*TRY IT:*
The lines from the start of the records through the one containing "clear has yet to" are to be transcribed exactly, and nothing else.

Collected data entries:
-- ==== Sys2Proof/Machine/Units.lean ====
section
/-! DEFINITION. What a domain's units do for its power agent: the conditions the agent answers by, the work
that ends at ACK, the save list, what is lost on the way down and what starts again on the way up
(R470, R472, R479 to R482, and the power rules of each unit's chapter). -/

namespace Sys2Proof.Machine

open Sys2Proof

/-- The domain whose registers lie at an address (R29, R520, R547).  The OUT registers that no one group owns
stand with MIX. PRESUMED (log 38), unsafe. -/
def blockDom (a : Nat) : Nat :=
  if a < 0x2000 then Dom.aon
  else if a < 0x3000 then Dom.serial
  else if a < 0x5000 then Dom.ctrl
  else if a < 0x5100 then Dom.mgmt
  else if a < 0x6000 then Dom.aon
  else if a < 0x7000 then Dom.cas
  else if a < 0x8000 then Dom.memc
  else if a < 0xD000 then Dom.ctrl
  else if a < 0xD500 then Dom.mix
  else if a < 0xD700 then Dom.out ((a - 0xD500) % 0x80 / 0x20)
  else if a < 0xD800 then Dom.out ((a - 0xD700) / 0x40)
  else if a < 0xE000 then Dom.mix
  else if a < 0xF000 then Dom.tdm
  else if a < 0x10000 then Dom.cal
  else if a < 0x20000 then Dom.cl ((a - 0x10000) / 0x1000)
  else if a < 0x100000 then Dom.memc
  else Dom.ctrl

/-- The output group of a domain. -/
def groupOf (n : Nat) : Option Nat := if 7 ≤ n ∧ n ≤ 10 then some (n - 7) else none

/-- The cluster of a domain. -/
def clusterOf (n : Nat) : Option Nat := if 14 ≤ n then some (n - 14) else none

/-- The bits of OUT_EN, OUT_RANGE, OUT_FAULT and OUT_RETRY that belong to a group. -/
def groupBits (g : Nat) : Word := BitVec.ofNat 32 (0xFF * 2 ^ (8 * g))

/-- The slots of a cluster. -/
def cluSlots (c : Nat) : List Nat := (List.range 16).map (fun t => 16 * c + t)

/-! ### The agents (R480) -/

/-- Is a slot held for the cluster's handshake: not FREE, or chosen by the Parlour (R28)?  A voice of the
chain's pool is its cluster's too. -/
def slotBusy (d : Dev) (v : Nat) : Bool :=
  (d.voice v).state != .free || d.alm.pool.any (fun t => t.chosen.contains v)

/-- The reason with which a domain's agent refuses at once, 0 for none; an enable that is stored, or that a clear has yet to
take out of force, is set (R342, R355, R480, R537). -/
def agentRefuses (d : Dev) (n : Nat) : Nat :=
  if n = Dom.mgmt then (if d.mgt.session.isSome then 0xA else 0)
  else if n = Dom.ctrl then (if d.alm.pool.any (fun t => t.state == .waiting) then 6 else 0)
  else if n = Dom.tdm then (if (List.range 6).any (fun k => (d.heldBits (Reg.TDM_CTL k)).getLsbD 0) then 7 else 0)
  else if n = Dom.cas then (if d.cas.en then 8 else 0)
  else if n = Dom.cal then (if d.cal.fgBusy then 9 else 0)
  else match groupOf n, clusterOf n with
    | some g, _ => if d.heldBits Reg.OUT_EN &&& groupBits g != 0 then 4 else 0
    | none, some c =>
      if (cluSlots c).any (slotBusy d) || (d.isWorker && !d.ownCluster c) then 3
      else if d.cal.fgBusy then 9 else 0
    | none, none => 0

/-- The domain of the region the patrol has borrowed. -/
def patrolDom (d : Dev) : Option Nat :=
  if d.mem.patrol.borrowed then (patrolBanks.find? (fun b => b.1 == d.mem.patrol.bank)).map (fun b => b.2.2) else none

/-- Does a DELAY condition of a domain hold (R395, R439, R440, R480)? DESIGN CHOICE (log 24), unsafe. -/
def agentDelays (d : Dev) (n : Nat) : Bool :=
  moverTouches d n || patrolDom d == some n ||
  (if n = Dom.mgmt then flashBusy d || mirrorBusy d || requestFlash d
   else if n = Dom.serial then serBusy d
   else if n = Dom.ctrl then !d.alm.pool.isEmpty || d.ser.ports.any (fun p => !p.parser.hold.isEmpty)
   else if n = Dom.memc then !d.win.wr.isEmpty || winFilling d
   else if n = Dom.tdm then d.tdm.ports.any (fun p => p.run)
   else if n = Dom.cas then d.cas.offAt == some d.now
   else match groupOf n with
     | some g => groupRamps d g
     | none => false)

/-- A request to leave ON reaches the agent: the background runs it touches abort (R333). -/
def onRequest (n : Nat) (d : Dev) : Dev :=
  if d.cal.fgBusy then d
  else if n = Dom.cal then calAbortAll (fun _ => true) d
  else match clusterOf n with
    | some c => calAbortAll (fun v => cluOf v == c) d
    | none => d

/-- The Skimmer on its way down: a running fade is complete, then the pending swap and the held one are
applied with F = 0 (R308). -/
def skimEntry (c : Nat) (d : Dev) : Dev :=
  d.modClu c (fun x =>
    let a := if x.swapAt.isSome then !x.active else x.active
    let a := if x.held.isSome then !a else a
    { x with fade := none, swapAt := none, held := none, active := a })

/-- ACK: a cluster completes its fade and its swaps, and its lane's PARAM_SETs move to the Parlour (R133,
R308, R480). -/
def onAck (n : Nat) (d : Dev) : Dev :=
  match clusterOf n with
  | some c => paramReroute c (skimEntry c d)
  | none => d

/-! ### Save lists (R482) -/

/-- The bits of a register that its save list holds: its RW and RWL fields, the chronographs' and the
counters' enables as 0, and nothing of EVC_GLB, which R461 does not list (R461, R482). DEDUCED (log 24), unsafe. -/
def savedBits (a : Nat) : Word :=
  let m := match rowOf a with
    | some r => r.rw ||| r.rwl
    | none => 0
  if a = Reg.EVC_GLB then 0
  else if 0x3000 ≤ a ∧ a < 0x3400 ∧ a % 0x40 = 0 then m &&& ~~~1
  else if 0x4100 ≤ a ∧ a < 0x4300 ∧ a % 0x10 = 0 then m &&& ~~~0x80
  else m

/-- The registers that hold bits of all four output groups (R355). PRESUMED (log 38), unsafe. -/
def groupRegs : List Nat := [Reg.OUT_EN, Reg.OUT_RANGE, Reg.OUT_RETRY]

/-- The save list of a domain as its registers stand. DESIGN CHOICE (log 24), unsafe. -/
def saveList (d : Dev) (n : Nat) : List (Nat × Word) :=
  (d.regs.filter (fun e => blockDom e.1 == n && !groupRegs.contains e.1)).map (fun e => (e.1, e.2 &&& savedBits e.1)) ++
  (match groupOf n with
   | some g => groupRegs.map (fun a => (a, d.reg a &&& groupBits g))
   | none => [])

/-- A domain's registers at their reset values, with the writes of the MIX, OUT and TDM blocks on their way
to them. DESIGN CHOICE (log 24), unsafe. -/
def dropRegs (n : Nat) (d : Dev) : Dev :=
  let keep (a : Nat) : Bool := blockDom a != n || groupRegs.contains a || a == Reg.OUT_FAULT
  let d := { d with regs := d.regs.filter (fun e => keep e.1) }
  let d := d.modMix (fun m => { m with
    eff := m.eff.filter (fun e => keep e.1), effDue := m.effDue.filter (fun e => keep e.2.1) })
  match groupOf n with
  | some g =>
    let clear (w : Word) : Word := w &&& ~~~(groupBits g)
    let d := forEach (Reg.OUT_FAULT :: groupRegs) (fun a d => d.putReg a (clear (d.reg a))) d
    d.modMix (fun m => { m with
      eff := groupRegs.foldl (fun e a => cellSet regReset e a (clear (cellGet regReset e a))) m.eff
      effDue := m.effDue.map (fun e => if groupRegs.contains e.2.1 then (e.1, e.2.1, clear e.2.2) else e) })
  | none => d

/-- One entry of a save list restored; a register of the MIX, OUT and TDM blocks is in force at once. -/
def restoreOne (e : Nat × Word) (d : Dev) : Dev :=
  let w := if groupRegs.contains e.1 then d.reg e.1 ||| e.2 else Word.merge (regReset e.1) e.2 (savedBits e.1)
  let d := d.putReg e.1 w
  if 0xD000 ≤ e.1 ∧ e.1 < 0xF000 then d.modMix (fun m => { m with eff := cellSet regReset m.eff e.1 w }) else d

/-! ### On the way down (R470, R479) -/

/-- What the loss of a domain's SRAM arrays, or of the DRAM's self-refresh, loses (R430, R431, R472): a woken
bank reads as its clear leaves it. DESIGN CHOICE (log 3), safe. -/
def arraysLost (n : Nat) (d : Dev) : Dev :=
  let m := d.mem
  if n = Dom.mgmt then
    { d with mem := { m with mram := [] }
             boot := { d.boot with oemId := [] }
             mgt := { d.mgt with own := [], total := 0, mirrored := 0, mirrorUp := false } }
  else if n = Dom.ctrl then { d with mem := { m with pstore := [] } }
  else if n = Dom.memc then { d with mem := { m with wave := [], waveLoss := m.waveLoss + 1, dramReady := false } }
  else match groupOf n, clusterOf n with
    | some g, _ => { d with mem := { m with outwave := cellsDrop m.outwave (0x10000 * g) 0x10000 } }
    | none, some c =>
      d.modClu c (fun x => { x with lines := [] })
    | none, none => d

/-- A cluster's running state at zero: its cache lines and its active bank are kept (R303, R308, R482).  The limit of one
frame-late entry per 1,024 EF and the count since the previous entry start afresh with it: R57 does not say.
DESIGN CHOICE (log 37), unsafe. -/
def cluStop (c : Nat) (d : Dev) : Dev :=
  let d := d.modClu c (fun x => { Clu.reset with lines := x.lines, active := x.active })
  let d := forEach (cluSlots c) (fun v d => (d.modTile v (fun _ => Tile.reset)).modVaud v (fun _ => VAud.reset)) d
  let d := d.modCal (fun x => { x with res := x.res.filter (fun e => cluOf e.1 != c) })
  { d with mgt := { d.mgt with passed := upd d.mgt.passed c (fun _ => none) } }

/-- The management processor stops: its loop, its patrol and its commands end, and VID[3:0] goes to 1111b unless MANUAL holds
it (R448, R481, R497). -/
def mgmtStop (d : Dev) : Dev :=
  let d := patrolReturn d
  let d := d.modCas (fun c => { c with fwdPos := none, fwdData := [], fwdPort := none })
  let v := d.frame.vid
  let moves := !(d.flag Reg.GLB_VID 8 || v.fault) && v.code != 15
  let d := { d with
    mgt := { d.mgt with mode := 0, busy := false, request := [], response := none }
    frame := { d.frame with vid := { v with
      code := 15, down := 0, holdoff := 0, settling := false, request := none, timeouts := 0
      requested := if moves then 15 else v.requested, settled := v.settled && !moves } } }
  if moves then d.emit 20 1 else d

/-- CTRL stops: the timer halts with the reference oscillator, the queues and pools are empty, and the
CHR_OUT pins hold (R32, R416, R461, R482). -/
def ctrlStop (d : Dev) : Dev :=
  let d := chrSleep d
  { d with
    alm := Alm.reset
    par := Parlour.reset
    port := { d.port with hq := [], vwords := [], hwords := [] }
    frame := { d.frame with refValid := false, refEver := false, audio := false }
    aud := { d.aud with glfo := Audio.reset.glfo, cfDone := none } }

/-- Every unit of a domain at rest, as it will be when the domain wakes. -/
def unitStop (n : Nat) (d : Dev) : Dev :=
  if n = Dom.mgmt then mgmtStop d
  else if n = Dom.hostp then
    { d with port := { d.port with
        snap := none, hold := none, efLoHigh := none, efHi := none, evc := [], aonHold := none, hirqHeld := some (hirqPin d) } }
  else if n = Dom.serial then serWake d
  else if n = Dom.ctrl then ctrlStop d
  else if n = Dom.memc then
    { d with win := Window.reset
             mem := { d.mem with dramReady := false, lanePri := 0, laneHost := Lane.reset, laneMov := Lane.reset, lead := 0, turn := 0, movers := Mems.reset.movers, patrol := Mems.reset.patrol } }
  else if n = Dom.mix then { (mixWake d) with tdm := { d.tdm with pairs := [] } }
  else if n = Dom.tdm then { d with tdm := { d.tdm with ports := List.replicate 6 TdmPort.reset } }
  else if n = Dom.cas then d.modCas (fun _ => Cas.reset)
  else if n = Dom.cal then d.modCal (fun _ => Cal.reset)
  else match groupOf n, clusterOf n with
    | some g, _ => outWake g d
    | none, some c => cluStop c d
    | none, none => d

/-- A domain leaves ON: its save list is copied, its registers and running state go, and for OFF its arrays
too (R470, R479). DESIGN CHOICE (log 24), unsafe. -/
def leaveOn (n : Nat) (t : DomState) (d : Dev) : Dev :=
  let saved := saveList d n
  let d := dropRegs n (unitStop n d)
  let d := { d with pwr := { d.pwr with doms := upd d.pwr.doms n (fun x => { x with saved := saved }) } }
  if t = .off then arraysLost n d else d

/-! ### On the way up (R487 steps 4 to 8) -/

/-- The save list restored, and the units' own start: mute weights settled, the wave window at WIN_ADDR, TX
levels by TX_BREAK, and pins by their modes (R344, R396, R417, R461).
DESIGN CHOICE (log 24), unsafe. -/
def unitWake (n : Nat) (cold : Bool) (d : Dev) : Dev :=
  let x := d.dom n
  let d := if x.everOn then dropRegs n d else d
  let d := forEach x.saved restoreOne d
  if n = Dom.mix then mixWake d
  else if n = Dom.serial then
    { d with ser := { d.ser with ports := (List.range 4).map (fun k =>
        { at_ d.ser.ports k SerPort.reset with txBreak := d.flag (Reg.SER_CTL k) 11 }) } }
  else if n = Dom.ctrl then chrWake d
  else if n = Dom.memc then
    { d with win := { Window.reset with rdAddr := d.fld Reg.WIN_ADDR 26 0, dir := d.flag Reg.WIN_CTL 0 }
             mem := { d.mem with dramReady := !cold } }
  else if 14 ≤ n then d.modClu (n - 14) (fun x => { x with lenM := d.flag (cluReg (n - 14) Reg.CLU_SKM_CTL) 4 })
  else d

end Sys2Proof.Machine
end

*TASK RESULT:*
-- ==== Sys2Proof/Machine/Units.lean ====
section
/-! DEFINITION. What a domain's units do for its power agent: the conditions the agent answers by, the work
that ends at ACK, the save list, what is lost on the way down and what starts again on the way up
(R470, R472, R479 to R482, and the power rules of each unit's chapter). -/

namespace Sys2Proof.Machine

open Sys2Proof

/-- The domain whose registers lie at an address (R29, R520, R547).  The OUT registers that no one group owns
stand with MIX. PRESUMED (log 38), unsafe. -/
def blockDom (a : Nat) : Nat :=
  if a < 0x2000 then Dom.aon
  else if a < 0x3000 then Dom.serial
  else if a < 0x5000 then Dom.ctrl
  else if a < 0x5100 then Dom.mgmt
  else if a < 0x6000 then Dom.aon
  else if a < 0x7000 then Dom.cas
  else if a < 0x8000 then Dom.memc
  else if a < 0xD000 then Dom.ctrl
  else if a < 0xD500 then Dom.mix
  else if a < 0xD700 then Dom.out ((a - 0xD500) % 0x80 / 0x20)
  else if a < 0xD800 then Dom.out ((a - 0xD700) / 0x40)
  else if a < 0xE000 then Dom.mix
  else if a < 0xF000 then Dom.tdm
  else if a < 0x10000 then Dom.cal
  else if a < 0x20000 then Dom.cl ((a - 0x10000) / 0x1000)
  else if a < 0x100000 then Dom.memc
  else Dom.ctrl

/-- The output group of a domain. -/
def groupOf (n : Nat) : Option Nat := if 7 ≤ n ∧ n ≤ 10 then some (n - 7) else none

/-- The cluster of a domain. -/
def clusterOf (n : Nat) : Option Nat := if 14 ≤ n then some (n - 14) else none

/-- The bits of OUT_EN, OUT_RANGE, OUT_FAULT and OUT_RETRY that belong to a group. -/
def groupBits (g : Nat) : Word := BitVec.ofNat 32 (0xFF * 2 ^ (8 * g))

/-- The slots of a cluster. -/
def cluSlots (c : Nat) : List Nat := (List.range 16).map (fun t => 16 * c + t)

/-! ### The agents (R480) -/

/-- Is a slot held for the cluster's handshake: not FREE, or chosen by the Parlour (R28)?  A voice of the
chain's pool is its cluster's too. -/
def slotBusy (d : Dev) (v : Nat) : Bool :=
  (d.voice v).state != .free || d.alm.pool.any (fun t => t.chosen.contains v)

/-- The reason with which a domain's agent refuses at once, 0 for none; an enable that is stored, or that a clear has yet to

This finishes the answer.